От таких мыслей было жарко, сладко и стыдно.

«Схожу с ума, – пытался увещевать себя Михель. – Увидел невесть что, искупался в ледяной воде, а теперь думаю разное. Прокляла она меня, что ли?»

Перед новогодней ночью он начисто выбрился, зарубил и зажарил последнюю курицу, замесил из остатков муки тесто, поставил в печь единственный каравай хлеба, нацедил из бочки пива.

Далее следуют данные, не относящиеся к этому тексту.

-- ==== Sys2Proof/Machine/Breach.lean ====
section
/-! DEFINITION. Breaches of what software shall not do (R12) that an access can show: memory that it shall not write now, a DET page
that it reaches as a plain one, and what HYP shall not unmap (log 23). -/

namespace Sys2Proof.Machine

/-- A context, or with 0 a whole partition, has broken an obligation at a level (R12). -/
def State.breach (s : State) (pid ctx : Nat) (lv : Level) : State :=
  if s.breached.contains (pid, ctx, lv) then s else { s with breached := (pid, ctx, lv) :: s.breached }

/-- The memory of an IPA range of a partition, as far as it translates. -/
def State.ipaSpots (s : State) (p : Part) (ipa n : Nat) : List (Nat × Nat) :=
  (pieces 4096 (n / 4096 + 2) ipa n).filterMap fun (a, k) =>
    match s.ipaPlace p a .r with
    | .ok pl => some (pl.addr, k)
    | .error _ => none

/-- The memory of a started launch's completion word (R187). -/
def State.cwSpots (s : State) (p : Part) (l : Launch) : List (Nat × Nat) :=
  let va := bits l.record.toNat 320 64
  match s.walkBoth p (p.space l.ctx).2 va .rw (l.level = .app) with
  | .ok t => match s.usePage p t va .rw (l.level = .app) with
    | .ok pl => [(pl.addr, 8)]
    | .error _ => []
  | .error _ => []

/-- HEAD of the queues whose descriptors hold EN = 1, and REPLAY of those that are open as well (R181, R182), in the table of descriptors
if [a, a + n) meets it. -/
def State.indexSpots (s : State) (p : Part) (a n : Nat) : List (Nat × Nat) :=
  if !bit p.lqbase.toNat 0 then []
  else match s.ipaPlace p (p.descIpa 0) .r with
    | .error _ => []
    | .ok t =>
      if !meets a n t.addr 4096 then []
      else p.queues.zipIdx.flatMap fun (x, q) =>
        let d := t.addr + 64 * q
        if bit (s.natAt d 8) 0 then [(d + 24, 4), (d + 32, 4)] else if x.isOpen then [(d + 32, 4)] else []

/-- Memory of a partition that software shall not write as things are, and whether R12 then holds for the whole partition: HEAD and
REPLAY of a queue (R182; those that [a, a + n) can meet), a backing entry in use (R72), the completion word of a launch that runs (R187),
and the record of a switched-out strand (R170). -/
def State.guarded (s : State) (p : Part) (a n : Nat) : List (Nat × Nat × Bool) :=
  let mark := fun (b : Bool) (l : List (Nat × Nat)) => l.map fun (a, n) => (a, n, b)
  mark true (s.indexSpots p a n) ++
  (s.accums.flatMap fun c => match c.spill with
    | some i => if (s.homePart c.addr).map (·.pid) = some p.pid then mark true (s.ipaSpots p (p.backingIpa i) 48) else []
    | none => []) ++
  ((s.launches.filter fun l => l.pid = p.pid && l.stat = .started).flatMap fun l => mark false (s.cwSpots p l)) ++
  ((s.strands.filter fun t => t.live && t.place.isNone && t.owner.pid? = some p.pid && bit t.vback.toNat 0).flatMap fun t =>
    mark false (s.ipaSpots p (t.slotIpa 0) 131072))

/-- Has stage 2 lost a page of an IPA range? -/
def State.lost (s : State) (p : Part) (ipa n : Nat) : Bool :=
  (below ((n + 65535) / 65536)).any fun i => match s.stage2 p (ipa + 65536 * i) with
    | .ok _ => false
    | .error _ => true

/-- A partition whose valid save area, or whose backing area in use, HYP has unmapped (R136, R168). -/
def State.unmappedUnder (s : State) (p : Part) : Bool :=
  (p.detcnt.toNat % 2 ^ 24 != 0 && s.lost p (p.backingIpa 0) (48 * (p.detcnt.toNat % 2 ^ 24))) ||
  s.strands.any fun t => t.live && t.owner.pid? = some p.pid && bit t.vback.toNat 0 && s.lost p (t.slotIpa 0) 131072

/-- A write of a context at a level to bytes of memory may break an obligation (R12). -/
def State.noteWrite (s : State) (pid ctx : Nat) (lv : Level) (a n : Nat) : State :=
  match s.part? pid with
  | none => s
  | some p =>
    let hits := (s.guarded p a n).filter fun (b, m, _) => meets a n b m
    if hits.isEmpty then s else s.breach pid (if hits.any (·.2.2) then 0 else ctx) lv

/-- A write of the executing strand may break an obligation (R12): also one that meets an active element through a leaf without DET
(R137), and one of HYP that unmaps what the device has pinned. -/
def State.noteStore (s : State) (pl : Place) (n : Nat) : State :=
  match s.me.owner with
  | .part pid ctx _ _ =>
    let s := s.noteWrite pid ctx s.me.pl pl.addr n
    if !pl.det && s.accums.any (·.meets pl.addr n) then s.breach pid ctx s.me.pl else s
  | .hyp => (s.parts.filter s.unmappedUnder).foldl
      (fun s p => [Level.app, .sup, .hyp].foldl (fun s lv => s.breach p.pid 0 lv) s) s
  | .mon => s

end Sys2Proof.Machine
end

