-- ==== Sys2Proof/Machine/Clock.lean ====
section
/-! DEFINITION. The passing of time between steps (R6): TIME and CYCLE (R144), WDOG (R157), deficits (R191) and pool
charges (R177). How many clk pass is free (log 8). -/

namespace Sys2Proof.Machine

/-- The bits of an RCB of a partition; 0 names the partition RCB (R172). -/
def Part.rcbBits (p : Part) (ipa : Nat) : Nat :=
  if ipa = 0 then p.rcb.toNat else ((p.rcb? ipa).map (·.bits.toNat)).getD 0

/-- The own pools that a strand charges: its queue RCB, its context, the partition, where OVR[17] is set (R174, R177). -/
def Part.ownPools (p : Part) (ctx rcb : Nat) : List Nat := [rcb, ctx, 0].filter fun a => bit (p.rcbBits a) 17

/-- The number of the current period of an own pool (R177). -/
def Part.period (p : Part) (time : Word) (a : Nat) : Nat :=
  time.toNat / (max 1 (bits (p.rcbBits a) 192 20) * 1000)

/-- The charge of a pool in the current period. -/
def Part.charge (p : Part) (time : Word) (a : Nat) : Nat :=
  match p.pools.find? (·.rcb == a) with
  | some x => if x.period = p.period time a then x.charge else 0
  | none => 0

/-- Charge a pool for one strand over `e` clk (R177): where a period begins on the way, what came before falls to the old one. -/
def Part.addCharge (p : Part) (time : Word) (a e : Nat) : Part :=
  let now := time + wd e
  let new : Nat := if p.period now a = p.period time a then p.charge time a + e
    else p.charge now a + now.toNat % (max 1 (bits (p.rcbBits a) 192 20) * 1000)
  { p with pools := ⟨a, p.period now a, new⟩ :: p.pools.filter (·.rcb != a) }

/-- Is a pool exhausted (R177)? A BUDGET of 0 is unlimited. -/
def Part.exhausted (p : Part) (time : Word) (a : Nat) : Bool :=
  let budget := bits (p.rcbBits a) 128 48
  budget != 0 && budget ≤ p.charge time a

/-- The resident strands that a partition is charged for, by context, queue RCB and launch queue. -/
def State.charged (s : State) (pid : Nat) : List (Nat × Nat × Option Nat) :=
  s.strands.filterMap fun t =>
    match t.owner with
    | .part p c r l => if t.resident && p = pid then some (c, r, (s.launch? l).bind (·.queue)) else none
    | _ => none

/-- One partition after `e` clk: deficits and pools (R177, R191). -/
def State.agePart (s : State) (e : Nat) (p : Part) : Part :=
  (s.charged p.pid).foldl (fun p (c, r, q) =>
    let p := (p.ownPools c r).foldl (fun p a => p.addCharge s.time a e) p
    match q with
    | none => p
    | some q => { p with queues := p.queues.modify q fun x => { x with dc := x.dc - (e : Int) } }) p

/-- One strand after `e` clk of residency (R144, R157): a watchdog that runs out stays at 0. -/
def Strand.age (e : Nat) (t : Strand) : Strand :=
  if t.resident then { t with cycle := t.cycle + wd e, wdog := BitVec.ofNat 32 (t.wdog.toNat - e) } else t

/-- The strands whose watchdog runs out within `e` clk. -/
def State.barks (s : State) (e : Nat) : List Nat :=
  (s.strands.filter fun t => t.resident && 0 < t.wdog.toNat && t.wdog.toNat ≤ e).map (·.uid)

/-- The barriers with arrivals whose deadline has come (R324), by partition. -/
def State.overdue (s : State) (time : Word) : List (Nat × Nat) :=
  s.parts.flatMap fun p => (p.bars.filter fun b => !b.arrived.isEmpty && b.deadline ≤ time.toNat).map fun b => (p.pid, b.id)

/-- The end of a step: time passes, watchdogs and barrier deadlines that it reaches come next, free values are drawn anew. -/
def State.tickOver (s : State) : State :=
  let e := Config.elapsed s.tick
  let dogs := (s.barks e).map fun u => Action.event .wdogExpiry { EvArgs.none with x := u }
  let late := (s.overdue (s.time + wd e)).map fun (p, b) => Action.event .barrierTimeout { EvArgs.none with x := p, y := b }
  { s with
    agenda := late ++ dogs ++ s.agenda
    tick := s.tick + 1
    draw := 0
    time := s.time + wd e
    me := s.me.age e
    others := s.others.map (Strand.age e)
    parts := s.parts.map (s.agePart e) }

end Sys2Proof.Machine
end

«Как на свиданье собираюсь, ей-богу».

Петару, который пришёл в гости к приятелю – посидеть у камелька в честь рождения года, Михель даже не открыл. «Пусть думает, что я уже ушёл искать лучшей доли, – думал он, слушая, как Петар стучится в ставни, соблазняя земными благами в виде подкопчённых рёбрышек и густого тёмного пива, сдобренного специями. – Ведь это почти правда: завтра-послезавтра я действительно отсюда уйду».

В конце концов, Петару надоело слоняться по двору.

– Если передумаешь, приходи в трактир, буду ждать! – крикнул он напоследок и вернулся обратно в деревню.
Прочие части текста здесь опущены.